#### Data extracts
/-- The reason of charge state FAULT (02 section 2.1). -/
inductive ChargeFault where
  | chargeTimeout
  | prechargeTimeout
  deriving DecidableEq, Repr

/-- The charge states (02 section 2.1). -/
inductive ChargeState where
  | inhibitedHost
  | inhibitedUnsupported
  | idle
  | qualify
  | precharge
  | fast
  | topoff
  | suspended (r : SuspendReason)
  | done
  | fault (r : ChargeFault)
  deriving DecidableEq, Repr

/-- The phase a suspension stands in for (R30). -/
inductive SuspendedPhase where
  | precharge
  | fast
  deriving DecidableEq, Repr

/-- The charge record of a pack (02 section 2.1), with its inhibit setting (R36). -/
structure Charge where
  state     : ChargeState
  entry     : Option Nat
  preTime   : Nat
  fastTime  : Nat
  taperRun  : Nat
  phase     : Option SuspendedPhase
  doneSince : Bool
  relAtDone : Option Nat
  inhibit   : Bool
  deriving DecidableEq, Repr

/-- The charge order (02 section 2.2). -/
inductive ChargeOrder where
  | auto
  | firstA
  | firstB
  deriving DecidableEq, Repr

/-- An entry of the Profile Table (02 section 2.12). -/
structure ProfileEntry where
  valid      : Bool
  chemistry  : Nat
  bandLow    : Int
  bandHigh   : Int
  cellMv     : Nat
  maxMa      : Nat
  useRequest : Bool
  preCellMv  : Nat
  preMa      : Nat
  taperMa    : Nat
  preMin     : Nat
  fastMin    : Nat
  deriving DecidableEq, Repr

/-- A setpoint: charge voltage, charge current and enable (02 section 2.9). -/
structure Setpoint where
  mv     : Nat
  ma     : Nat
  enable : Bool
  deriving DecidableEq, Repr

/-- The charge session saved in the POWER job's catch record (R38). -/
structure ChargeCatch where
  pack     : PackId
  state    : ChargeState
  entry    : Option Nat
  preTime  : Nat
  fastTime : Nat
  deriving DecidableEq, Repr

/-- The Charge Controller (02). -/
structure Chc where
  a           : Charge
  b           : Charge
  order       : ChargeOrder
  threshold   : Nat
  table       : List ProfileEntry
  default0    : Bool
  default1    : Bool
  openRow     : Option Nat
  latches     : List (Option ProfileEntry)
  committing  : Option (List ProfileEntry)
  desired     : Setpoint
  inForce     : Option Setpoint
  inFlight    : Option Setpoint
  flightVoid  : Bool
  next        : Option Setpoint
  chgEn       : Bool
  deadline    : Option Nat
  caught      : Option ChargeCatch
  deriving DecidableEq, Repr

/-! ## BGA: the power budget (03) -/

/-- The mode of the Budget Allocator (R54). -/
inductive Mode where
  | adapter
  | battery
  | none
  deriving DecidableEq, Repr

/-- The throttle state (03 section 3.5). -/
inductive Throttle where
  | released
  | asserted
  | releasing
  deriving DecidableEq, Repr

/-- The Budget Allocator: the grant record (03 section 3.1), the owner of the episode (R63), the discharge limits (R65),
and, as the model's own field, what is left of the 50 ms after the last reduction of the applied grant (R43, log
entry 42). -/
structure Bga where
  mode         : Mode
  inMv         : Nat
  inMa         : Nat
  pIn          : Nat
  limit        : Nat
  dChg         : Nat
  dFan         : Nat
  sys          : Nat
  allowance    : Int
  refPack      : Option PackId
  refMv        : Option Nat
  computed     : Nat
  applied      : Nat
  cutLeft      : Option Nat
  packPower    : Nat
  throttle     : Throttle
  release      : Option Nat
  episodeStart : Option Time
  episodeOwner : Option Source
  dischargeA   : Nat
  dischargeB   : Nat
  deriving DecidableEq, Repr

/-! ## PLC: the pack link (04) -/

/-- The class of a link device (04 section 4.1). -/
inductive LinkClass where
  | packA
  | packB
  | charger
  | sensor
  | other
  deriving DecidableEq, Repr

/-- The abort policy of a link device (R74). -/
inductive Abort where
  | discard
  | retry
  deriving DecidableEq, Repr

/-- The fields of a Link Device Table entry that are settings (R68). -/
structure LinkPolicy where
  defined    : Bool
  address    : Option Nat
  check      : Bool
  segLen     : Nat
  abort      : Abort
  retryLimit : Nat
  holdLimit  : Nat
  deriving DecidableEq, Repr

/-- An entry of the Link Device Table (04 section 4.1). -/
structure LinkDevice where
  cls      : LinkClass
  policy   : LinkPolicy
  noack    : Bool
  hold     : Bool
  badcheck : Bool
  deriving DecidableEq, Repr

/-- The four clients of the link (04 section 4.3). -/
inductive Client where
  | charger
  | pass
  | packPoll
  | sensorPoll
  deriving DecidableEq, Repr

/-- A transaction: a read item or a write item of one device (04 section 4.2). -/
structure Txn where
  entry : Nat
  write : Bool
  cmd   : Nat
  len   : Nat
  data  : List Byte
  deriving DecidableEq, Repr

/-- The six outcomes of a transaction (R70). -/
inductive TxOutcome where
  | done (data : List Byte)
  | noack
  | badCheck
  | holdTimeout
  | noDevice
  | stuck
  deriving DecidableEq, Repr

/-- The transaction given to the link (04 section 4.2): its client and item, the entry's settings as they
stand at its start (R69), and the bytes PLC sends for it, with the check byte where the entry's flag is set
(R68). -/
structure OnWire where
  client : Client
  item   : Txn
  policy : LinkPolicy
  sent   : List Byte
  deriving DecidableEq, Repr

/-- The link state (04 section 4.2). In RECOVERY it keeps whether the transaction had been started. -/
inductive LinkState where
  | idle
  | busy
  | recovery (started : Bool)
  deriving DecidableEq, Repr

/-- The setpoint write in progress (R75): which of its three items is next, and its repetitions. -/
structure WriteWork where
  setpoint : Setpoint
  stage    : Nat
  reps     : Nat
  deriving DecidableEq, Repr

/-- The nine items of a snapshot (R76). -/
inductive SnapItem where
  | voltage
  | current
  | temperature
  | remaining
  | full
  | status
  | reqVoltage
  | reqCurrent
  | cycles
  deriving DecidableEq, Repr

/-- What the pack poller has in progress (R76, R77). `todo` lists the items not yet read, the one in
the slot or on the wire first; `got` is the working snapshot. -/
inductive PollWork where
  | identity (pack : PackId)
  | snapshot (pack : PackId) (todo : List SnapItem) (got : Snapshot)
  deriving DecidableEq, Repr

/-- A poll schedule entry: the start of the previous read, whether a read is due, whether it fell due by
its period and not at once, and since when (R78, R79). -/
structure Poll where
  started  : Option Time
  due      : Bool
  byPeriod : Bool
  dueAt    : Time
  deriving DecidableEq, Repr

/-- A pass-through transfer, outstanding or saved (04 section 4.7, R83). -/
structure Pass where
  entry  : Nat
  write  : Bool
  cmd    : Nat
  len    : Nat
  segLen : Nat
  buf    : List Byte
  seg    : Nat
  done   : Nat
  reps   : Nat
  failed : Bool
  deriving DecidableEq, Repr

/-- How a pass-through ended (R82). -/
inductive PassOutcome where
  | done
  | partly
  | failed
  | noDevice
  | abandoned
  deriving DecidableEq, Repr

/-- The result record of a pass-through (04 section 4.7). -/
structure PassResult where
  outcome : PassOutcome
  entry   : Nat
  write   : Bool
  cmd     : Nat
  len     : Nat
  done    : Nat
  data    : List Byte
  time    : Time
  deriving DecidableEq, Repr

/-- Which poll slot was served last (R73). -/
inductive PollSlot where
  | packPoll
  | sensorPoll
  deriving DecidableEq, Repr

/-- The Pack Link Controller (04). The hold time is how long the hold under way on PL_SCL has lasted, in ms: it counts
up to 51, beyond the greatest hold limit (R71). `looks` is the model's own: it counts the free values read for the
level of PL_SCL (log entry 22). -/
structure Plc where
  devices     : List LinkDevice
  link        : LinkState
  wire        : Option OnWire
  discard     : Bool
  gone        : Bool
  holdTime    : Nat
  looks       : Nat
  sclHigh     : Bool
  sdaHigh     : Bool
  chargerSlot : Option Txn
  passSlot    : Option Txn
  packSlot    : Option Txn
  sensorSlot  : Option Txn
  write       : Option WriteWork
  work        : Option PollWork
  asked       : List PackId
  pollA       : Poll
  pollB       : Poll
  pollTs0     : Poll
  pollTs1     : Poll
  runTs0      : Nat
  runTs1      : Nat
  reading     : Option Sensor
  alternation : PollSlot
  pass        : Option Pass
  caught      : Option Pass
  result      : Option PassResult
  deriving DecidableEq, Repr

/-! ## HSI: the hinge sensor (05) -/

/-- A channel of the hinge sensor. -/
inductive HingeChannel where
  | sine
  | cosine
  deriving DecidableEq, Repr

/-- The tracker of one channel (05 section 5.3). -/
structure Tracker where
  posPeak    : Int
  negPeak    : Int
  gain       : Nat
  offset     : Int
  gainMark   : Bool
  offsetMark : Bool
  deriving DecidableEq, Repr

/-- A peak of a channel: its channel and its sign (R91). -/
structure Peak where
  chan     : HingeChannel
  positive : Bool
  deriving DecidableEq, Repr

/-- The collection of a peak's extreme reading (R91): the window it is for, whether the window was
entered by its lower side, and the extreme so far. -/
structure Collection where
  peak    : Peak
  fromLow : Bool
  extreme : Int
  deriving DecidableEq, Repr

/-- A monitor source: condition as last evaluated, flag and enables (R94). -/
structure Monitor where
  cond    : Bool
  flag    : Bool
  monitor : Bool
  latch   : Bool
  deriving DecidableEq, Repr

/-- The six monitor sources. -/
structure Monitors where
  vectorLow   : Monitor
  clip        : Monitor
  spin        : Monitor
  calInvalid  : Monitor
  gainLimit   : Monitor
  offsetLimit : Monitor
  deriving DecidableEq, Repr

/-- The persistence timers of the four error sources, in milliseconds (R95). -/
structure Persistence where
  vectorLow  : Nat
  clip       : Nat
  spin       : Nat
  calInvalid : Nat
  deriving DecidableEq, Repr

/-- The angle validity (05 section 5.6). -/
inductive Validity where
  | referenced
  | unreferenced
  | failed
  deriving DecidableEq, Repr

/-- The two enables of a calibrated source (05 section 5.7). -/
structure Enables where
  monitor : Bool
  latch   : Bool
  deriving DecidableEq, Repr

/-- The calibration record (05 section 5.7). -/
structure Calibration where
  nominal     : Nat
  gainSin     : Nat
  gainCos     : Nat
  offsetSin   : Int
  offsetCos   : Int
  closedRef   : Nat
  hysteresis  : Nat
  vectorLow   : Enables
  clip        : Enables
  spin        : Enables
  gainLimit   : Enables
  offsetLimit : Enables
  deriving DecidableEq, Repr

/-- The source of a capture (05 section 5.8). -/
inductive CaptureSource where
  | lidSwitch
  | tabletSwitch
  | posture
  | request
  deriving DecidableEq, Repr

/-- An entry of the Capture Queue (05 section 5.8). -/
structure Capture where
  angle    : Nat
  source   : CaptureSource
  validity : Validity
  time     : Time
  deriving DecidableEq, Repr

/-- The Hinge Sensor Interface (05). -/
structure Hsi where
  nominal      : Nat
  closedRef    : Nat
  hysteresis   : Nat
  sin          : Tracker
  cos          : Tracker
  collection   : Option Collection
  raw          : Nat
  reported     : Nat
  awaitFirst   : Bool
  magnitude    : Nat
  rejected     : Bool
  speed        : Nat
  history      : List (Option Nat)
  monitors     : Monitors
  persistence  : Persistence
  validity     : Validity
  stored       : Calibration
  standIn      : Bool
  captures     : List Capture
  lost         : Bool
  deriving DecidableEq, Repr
########
#### Data extracts
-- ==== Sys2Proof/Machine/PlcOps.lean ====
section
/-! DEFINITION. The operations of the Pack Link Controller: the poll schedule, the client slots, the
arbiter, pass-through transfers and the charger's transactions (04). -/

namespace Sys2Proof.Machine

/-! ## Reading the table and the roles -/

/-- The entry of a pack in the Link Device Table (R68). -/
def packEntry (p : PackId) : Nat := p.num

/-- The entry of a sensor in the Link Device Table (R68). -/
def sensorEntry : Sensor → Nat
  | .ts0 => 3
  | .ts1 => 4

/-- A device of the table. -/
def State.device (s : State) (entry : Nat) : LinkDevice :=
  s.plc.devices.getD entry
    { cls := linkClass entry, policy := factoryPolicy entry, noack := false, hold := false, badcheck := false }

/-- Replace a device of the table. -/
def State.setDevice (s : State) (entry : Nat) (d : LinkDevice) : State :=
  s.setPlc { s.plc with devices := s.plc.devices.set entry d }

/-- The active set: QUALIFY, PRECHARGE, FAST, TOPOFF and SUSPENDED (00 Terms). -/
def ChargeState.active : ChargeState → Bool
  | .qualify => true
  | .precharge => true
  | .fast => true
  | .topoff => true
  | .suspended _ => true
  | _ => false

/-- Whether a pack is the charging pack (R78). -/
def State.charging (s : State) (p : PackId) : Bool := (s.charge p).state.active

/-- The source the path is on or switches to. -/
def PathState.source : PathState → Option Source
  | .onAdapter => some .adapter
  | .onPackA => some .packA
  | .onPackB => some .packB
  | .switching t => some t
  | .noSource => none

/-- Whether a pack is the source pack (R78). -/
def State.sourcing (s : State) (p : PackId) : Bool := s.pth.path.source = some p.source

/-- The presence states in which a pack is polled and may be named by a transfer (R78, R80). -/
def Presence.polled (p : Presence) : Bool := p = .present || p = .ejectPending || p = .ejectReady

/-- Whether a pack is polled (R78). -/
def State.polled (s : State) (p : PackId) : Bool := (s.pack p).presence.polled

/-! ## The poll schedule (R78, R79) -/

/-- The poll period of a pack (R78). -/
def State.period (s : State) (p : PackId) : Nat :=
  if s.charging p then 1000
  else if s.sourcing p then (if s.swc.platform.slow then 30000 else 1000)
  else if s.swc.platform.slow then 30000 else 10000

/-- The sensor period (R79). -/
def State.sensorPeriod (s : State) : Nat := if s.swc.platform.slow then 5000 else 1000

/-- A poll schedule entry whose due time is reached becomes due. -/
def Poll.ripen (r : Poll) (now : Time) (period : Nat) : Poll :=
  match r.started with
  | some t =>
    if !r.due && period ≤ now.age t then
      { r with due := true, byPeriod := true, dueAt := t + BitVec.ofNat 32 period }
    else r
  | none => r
########
# Task statement
Please transcribe only the lines in the records above running from the line that has "inductive ChargeFault where" through the line that has "relAtDone : Option Nat", both included, exactly as they appear.

# Reply
inductive ChargeFault where
  | chargeTimeout
  | prechargeTimeout
  deriving DecidableEq, Repr

/-- The charge states (02 section 2.1). -/
inductive ChargeState where
  | inhibitedHost
  | inhibitedUnsupported
  | idle
  | qualify
  | precharge
  | fast
  | topoff
  | suspended (r : SuspendReason)
  | done
  | fault (r : ChargeFault)
  deriving DecidableEq, Repr

/-- The phase a suspension stands in for (R30). -/
inductive SuspendedPhase where
  | precharge
  | fast
  deriving DecidableEq, Repr

/-- The charge record of a pack (02 section 2.1), with its inhibit setting (R36). -/
structure Charge where
  state     : ChargeState
  entry     : Option Nat
  preTime   : Nat
  fastTime  : Nat
  taperRun  : Nat
  phase     : Option SuspendedPhase
  doneSince : Bool
  relAtDone : Option Nat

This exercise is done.